Почему Владимир Атлантов — звезда первой величины на оперном небосклоне мира — увлекся этими популярными мелодиями разных национальностей?
Потому ли, что они доступны и любимы всеми, находят отклик в сердце каждого!
Потому ли, что в них во всем величии и красе встает заветная тема его искусства: любовь-призвание, любовь-талант, проба прочности и глубины души человеческой, любовь, презирающая слезливость и мелодраматизм?
Их надо уметь петь, эти песни — так, чтоб дух захватывало от восторга, чтобы животворное сердечное тепло обволакивало и погружало в глубину пламенного чувства, чистых рыцарских порывов.
Атлантов однажды признался, что мечта спеть песни подогревалась у него искусством Марио Ланца: «Когда я его слушаю, такое впечатление, что это какая-то золотая лава, которая идет не тебя. Я не могу его слушать спокойно — и не только потому, что это совершенно уникальной красоты голос, в нем есть всё — от невероятной мужественности, твердости, драматизма до трепетной, непредсказуемой нежности».
Но русский певец не подражает итальянскому. Слишком ярко выражена его индивидуальность, всегда узнаваем тембр. К тому же обращение к этим песням как бы уготовано самим характером дарования. Недаром газета «Монд» написала, что Атлантов обладает одновременно всеми качествами итальянского и славянского тенора, то есть мужественностью, нежным тембром, поразительной гибкостью.
Атлантов представляет героя этих песен со всем присущим ему мастерством выдающегося певца и артиста, включая и запас душевных, духовных сил человека.

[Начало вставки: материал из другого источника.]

-- ==== Sys2Proof/Machine/State.lean ====
section
/-! DEFINITION. The machine's state: the engine's registers of 10_state.md R22, the ROM it reads (R21), and what
the host does next (R20). Plain data throughout. -/

namespace Sys2Proof.Machine

/-- `STATE` (10_state.md R25). -/
inductive Ctrl where
  /-- No decode has been started since reset. -/
  | idle
  /-- A decode is in progress, and the engine has an enabled step. -/
  | busy
  /-- A decode completed; `OUT` and `ENDOFF` hold its result. -/
  | done
  /-- A decode ended in a fault; `FKIND`, `FCAUSE` and `FADDR` hold it. -/
  | fault
deriving DecidableEq, Repr

/-- `FKIND` (10_state.md R35). -/
inductive FKind where
  | noFault
  | unsupportedBlockMode
  | outOfBounds
  | internal
deriving DecidableEq, Repr

/-- `FCAUSE` (10_state.md R36). -/
inductive FCause where
  | noCause
  | startOutside
  | bytePastEnd
  | bitPastEnd
  | runOverflow
deriving DecidableEq, Repr

/-- What `raise K(cause, addr)` records (00_scope.md R11; 60_exceptions.md R217). -/
structure FaultInfo where
  kind : FKind
  cause : FCause
  addr : Int
deriving DecidableEq, Repr

/-- The read-only ROM buffer (10_state.md R21; 20_memory.md R50): `ROM_LEN` bytes, held as the cells that are
not 0x00, addresses strictly rising. An address below `len` without a cell holds 0x00; an address from `len` on
names no byte (log 3). -/
structure Rom where
  len : Nat
  cells : List Host.Cell
deriving DecidableEq, Repr

/-- The registers of 10_state.md R22, by name: what a host read names, and what a refusal names. -/
inductive Reg where
  | entry
  | dataBase
  | state
  | mode
  | offset
  | src
  | iptr
  | bptr
  | ocnt
  | out (i : Fin 512)
  | dict (k : Fin 16)
  | dictValid
  | fkind
  | fcause
  | faddr
  | endoff
  | status
deriving DecidableEq, Repr

/-- A host access to the registers or the ROM (10_state.md R41; 70_reset_and_hazards.md R250 to R252). -/
inductive PortOp where
  /-- Write `ENTRY` (R23). -/
  | writeEntry (w : Word)
  /-- Write `DATA_BASE` (R24). -/
  | writeDataBase (n : Nat)
  /-- Write `STATUS`: no effect (R39). -/
  | writeStatus (w : Word)
  /-- Make a whole ROM image available as the buffer of `ROM_LEN` bytes (70_reset_and_hazards.md R251). -/
  | loadRom (image : List Byte)
  /-- Reset (70_reset_and_hazards.md R250). -/
  | reset
  /-- Read a register (10_state.md R41). -/
  | read (r : Reg)
deriving DecidableEq, Repr

/-- One thing the host does (10_state.md R20), or leaves to the engine (log 4). -/
inductive HostCmd where
  /-- The host does nothing while the engine takes its enabled step, if it has one. -/
  | idle
  /-- Issue START (40_entry_resolve.md R100). -/
  | start
  /-- Any other access. -/
  | port (op : PortOp)
deriving DecidableEq, Repr

/-- The machine. A register, or an `OUT` or `DICT` byte, that holds no value is `none`: "no value" is a state
the spec gives it, at reset and after START (00_scope.md R13; log 1). -/
structure State where
  /-- `ROM` and `ROM_LEN` (R21). -/
  rom : Rom
  /-- `ENTRY` (R23). -/
  entry : Option Word
  /-- `DATA_BASE` (R24). -/
  dataBase : Option Nat
  /-- `STATE` (R25). -/
  ctrl : Ctrl
  /-- `MODE` (R26). -/
  mode : Option Byte
  /-- `OFFSET` (R27). -/
  offset : Option Int
  /-- `SRC` (R28). -/
  src : Option Int
  /-- `IPTR` (R29). -/
  iptr : Option Nat
  /-- `BPTR` (R30). -/
  bptr : Option Nat
  /-- `OCNT` (R31). -/
  ocnt : Option Nat
  /-- `OUT[0..511]` (R32). -/
  out : Vector (Option Byte) 512
  /-- `DICT[0..15]` (R33). -/
  dict : Vector (Option Byte) 16
  /-- `DICT_VALID` (R34). -/
  dictValid : Bool
  /-- `FKIND` (R35). -/
  fkind : FKind
  /-- `FCAUSE` (R36). -/
  fcause : FCause
  /-- `FADDR` (R37). -/
  faddr : Int
  /-- `ENDOFF` (R38). -/
  endoff : Option Nat
  /-- The model's own: what the host does next, first command first (log 4). -/
  host : List HostCmd
  /-- The model's own: what the host's last register read returned (log 5). -/
  hostData : Option Int
deriving DecidableEq, Repr

/-- The machine right after reset (10_state.md R22; 70_reset_and_hazards.md R250). The spec gives the ROM no
contents before the host loads it (R251): it is empty here (log 2), and the host has done nothing yet (log 4). -/
def State.reset : State where
  rom := { len := 0, cells := [] }
  entry := none
  dataBase := none
  ctrl := .idle
  mode := none
  offset := none
  src := none
  iptr := none
  bptr := none
  ocnt := none
  out := Vector.replicate 512 none
  dict := Vector.replicate 16 none
  dictValid := false
  fkind := .noFault
  fcause := .noCause
  faddr := 0
  endoff := none
  host := []
  hostData := none

/-- No meaning of this model ends in a fault of the model. Every fault the spec describes is the ENGINE's fault
entry, which is a next state with STATE = FAULT (60_exceptions.md R217; log 27): nobody raises a `Fault`, and that
is safe, since it hides no behaviour. -/
inductive Fault where
deriving DecidableEq, Repr

/-- Why a step has no meaning. Each is a refusal the spec itself states, but for `notModelled` and for the model's own
`romLengthFixed` (log 8), `notEnabled` and `outputFull` (log 13); refusing is safe, since nothing can be proved of a run
that stops. -/
inductive Refusal where
  /-- Raised by an arm of `exec` for an instruction without a meaning yet; no arm is left so. Safe. -/
  | notModelled (mnemonic : String)
  /-- Raised by START (the five entry-word units) while STATE = BUSY (40_entry_resolve.md R100). Safe. -/
  | startWhileBusy
  /-- Raised by START when ENTRY or DATA_BASE holds no value (40_entry_resolve.md R100). Safe. -/
  | startWithoutInput (r : Reg)
  /-- Raised by a host write of ENTRY or DATA_BASE while STATE = BUSY (10_state.md R41(a)). Safe. -/
  | writeWhileBusy (r : Reg)
  /-- Raised by a host write of the ROM while STATE = BUSY (20_memory.md R51). Safe. -/
  | romWriteWhileBusy
  /-- Raised by a host load of a ROM image whose length is not ROM_LEN, once a ROM is there: ROM_LEN is a parameter of
  the machine (00_scope.md R7; log 8). Safe. -/
  | romLengthFixed
  /-- Raised by a host read of OUT or ENDOFF in a state other than DONE, or of ENTRY or DATA_BASE in BUSY
  (10_state.md R22, R41(d); log 9). Safe. -/
  | notReadableNow (r : Reg)
  /-- Raised by a host read of IPTR, BPTR, OCNT, DICT or DICT_VALID (10_state.md R41(e)). Safe. -/
  | noHostAccess (r : Reg)
  /-- Raised by a read of a register or byte that holds no value: "a read of it is refused" (00_scope.md R13; 10_state.md
  R41(c); 93_implementation_defined.md I10). No step of the engine itself reaches it (R40). Safe. -/
  | noValue (r : Reg)
  /-- Raised by the seven units of a decode step where MODE and DICT_VALID do not select that unit's step, or
  STATE is not BUSY: the engine has no such step (40_entry_resolve.md R108; log 13). Safe. -/
  | notEnabled
  /-- Raised by the units that output one byte where OCNT is not below 512: a step never starts so
  (40_entry_resolve.md R109; log 13). Safe. -/
  | outputFull
deriving DecidableEq, Repr

end Sys2Proof.Machine
end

Казалось бы, зачем такая отдача исполнителю, который воплощает на оперной сцене образы-шедевры? Когда на подмостках царит Владимир Атлантов, светлые мечты, горестные волнения посещают нас; душа торжествует в предчувствии прозрений, очищаясь возвышающим состраданием. Здесь, в песнях Атлантов тот же. Он не проявляет снисходительности к простым популярным, почти что народным мелодиям скромных творцов. Он, как искусный реставратор, с безупречными вкусом, чувством меры, ощущением стиля, снимает с них слои банальности и исполнительского штампа, открывает нам их блеск и красоту для свежего, тотчас рождающегося процесса восприятия. И помогает нам в этом, кроме всего, музыка слов, воспроизводимая Атлантовым на английском, немецком и особенно итальянском и испанском языках с редкой артикуляционной естественностью.
Заведомо небудничный, приподнятый тон, экстатическую интонацию Атлантов культивирует. Это единственно верный для него способ передать такую большую любовь, раскованное чувство, рвущееся наружу, которое не знает спадов и преград, самоотверженное, пылкое, безоглядное. Так поет свои песни Атлантов.

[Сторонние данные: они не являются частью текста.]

-- ==== Sys2Proof/Machine/Mode0.lean ====
section
/-! DEFINITION. Mode 0: the negated raw byte (41_mode0.md R121, R122). -/

namespace Sys2Proof.Machine

/-- NEG_BYTE (41_mode0.md R121): the byte `b` was read at IPTR; its negation is output. ENDOFF is 512 at the
512th (R122). -/
def execNegByte (b : Byte) (s : State) : StepOutcome :=
  inStep .neg s <|
    need .iptr s.iptr fun p =>
    need .ocnt s.ocnt fun n =>
      if n < Config.block then
        .next (complete 512 { emit n [negate b] s with iptr := some (p + 1) })
      else .refused .outputFull

end Sys2Proof.Machine
end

Захватывая роскошным голосом, подобно сокровищу, переливающимся в многообразии оттенков: мощный, крупный и упругий, он бывает легко «летящим» и бархатистым; благородно сдержанный, может быть мятежно раскаленным и нежно растворяться в тиши.

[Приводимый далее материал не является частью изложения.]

-- ==== Sys2Proof/Machine/HostPort.lean ====
section
/-! DEFINITION. What the host may do to the registers (10_state.md R41; 70_reset_and_hazards.md R250 to R255).
START is not here: it is performed by the entry word's unit. -/

namespace Sys2Proof.Machine

/-- ROM_LEN admits an image of `n` bytes: it is the machine's own, settled by the first ROM that holds a byte, and every
image is of that length (00_scope.md R7; 70_reset_and_hazards.md R251; log 8). -/
abbrev Rom.admits (m : Rom) (n : Nat) : Prop :=
  m.len = 0 ∨ n = m.len

/-- Readable only where `ok` (10_state.md R41(d)). -/
def readableWhen (ok : Bool) (r : Reg) (v : Option Int) : Except Refusal Int :=
  if ok then held r v else .error (.notReadableNow r)

/-- What a host read of `r` returns (10_state.md R22, R41): STATUS, STATE and the fault registers at any time; MODE,
OFFSET and SRC where they hold a value; OUT and ENDOFF only in DONE; ENTRY and DATA_BASE not in BUSY (log 9);
the rest never. -/
def readReg (r : Reg) (s : State) : Except Refusal Int :=
  match r with
  | .entry => readableWhen (s.ctrl != .busy) r (s.entry.map fun w => (w.toNat : Int))
  | .dataBase => readableWhen (s.ctrl != .busy) r (s.dataBase.map fun n => (n : Int))
  | .state => .ok s.ctrl.code
  | .mode => held r (s.mode.map fun m => (m.toNat : Int))
  | .offset => held r s.offset
  | .src => held r s.src
  | .iptr => .error (.noHostAccess r)
  | .bptr => .error (.noHostAccess r)
  | .ocnt => .error (.noHostAccess r)
  | .out i => readableWhen (s.ctrl == .done) r ((s.out.get i).map fun b => (b.toNat : Int))
  | .dict _ => .error (.noHostAccess r)
  | .dictValid => .error (.noHostAccess r)
  | .fkind => .ok s.fkind.code
  | .fcause => .ok s.fcause.code
  | .faddr => .ok s.faddr
  | .endoff => readableWhen (s.ctrl == .done) r (s.endoff.map fun n => (n : Int))
  | .status => .ok (statusWord s).toNat

/-- A host access: a write (10_state.md R23, R24, R39, R41(a); 20_memory.md R51), a reset
(70_reset_and_hazards.md R250) or a read (10_state.md R41). A ROM load is taken in every state but BUSY, of
an image of ROM_LEN bytes, so that SRC stays inside the ROM in DONE (10_state.md R28; DEDUCED, log 8). -/
def hostAccess (op : PortOp) (s : State) : StepOutcome :=
  match op with
  | .writeEntry w =>
    if s.ctrl = .busy then .refused (.writeWhileBusy .entry) else .next { s with entry := some w }
  | .writeDataBase n =>
    if s.ctrl = .busy then .refused (.writeWhileBusy .dataBase)
    else .next { s with dataBase := some n }
  | .writeStatus _ => .next s
  | .loadRom image =>
    if s.ctrl = .busy then .refused .romWriteWhileBusy
    else if s.rom.admits image.length then .next { s with rom := Rom.ofBytes image }
    else .refused .romLengthFixed
  | .reset => .next (resetEngine s)
  | .read r =>
    match readReg r s with
    | .error e => .refused e
    | .ok v => .next { s with hostData := some v }

end Sys2Proof.Machine
end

Даря нам здесь, в песнях только ему присущие драгоценные особенности своей индивидуальности. Легендарное форте, например, объемное и насыщенное, которое может обернуться и зычным трубным гласом и мягким величавым органным полнозвучием, передать солнечный блеск почти что эстрадного шарма. Форте для певца — не динамический оттенок, а состояние, в котором он может находиться очень долго, отыскивая новые яркие, чистые тона; состояние душевного подъема, праздничного кипения сил.
А верхние кульминационные ноты, которые тут, в песнях, так победительно красивы! Именно через них, кажется, певец стремится прежде всего воплотить апогей эмоции, высшую степень переживания. Эти «пики» словно предусмотрены им заранее, приход к ним — как достигнутая мечта.
Однако желания покрасоваться, показать себя «эффекта ради» нет у Атлантова и в помине. Певец облагораживает стиль этих непритязательных, самой жизнью рожденных песен, но не эстетизирует их. Строя каждую как драматический этюд, картинку, подсмотренную на улице, мастер сцены перевоплощается в драматурга, режиссера. Все перипетии сюжета, нарастание эмоций, постепенно накаляемую страсть передает он.
Какого технического совершенства требуют плавность труднейших регистровых переходов, бесконечное дыхание объемных фраз-дуг, чуть заметные придыхания — темповые оттяжки, динамические колебания, игра ритма между строгостью и вольностью — это знают лишь профессионалы. Остальным ощутить труд, за которым скрывается такая легкость, не дано. Столь свободно, с истинным наслаждением поет Атлантов, вовлекая в этот праздник музицирования и нас, слушателей.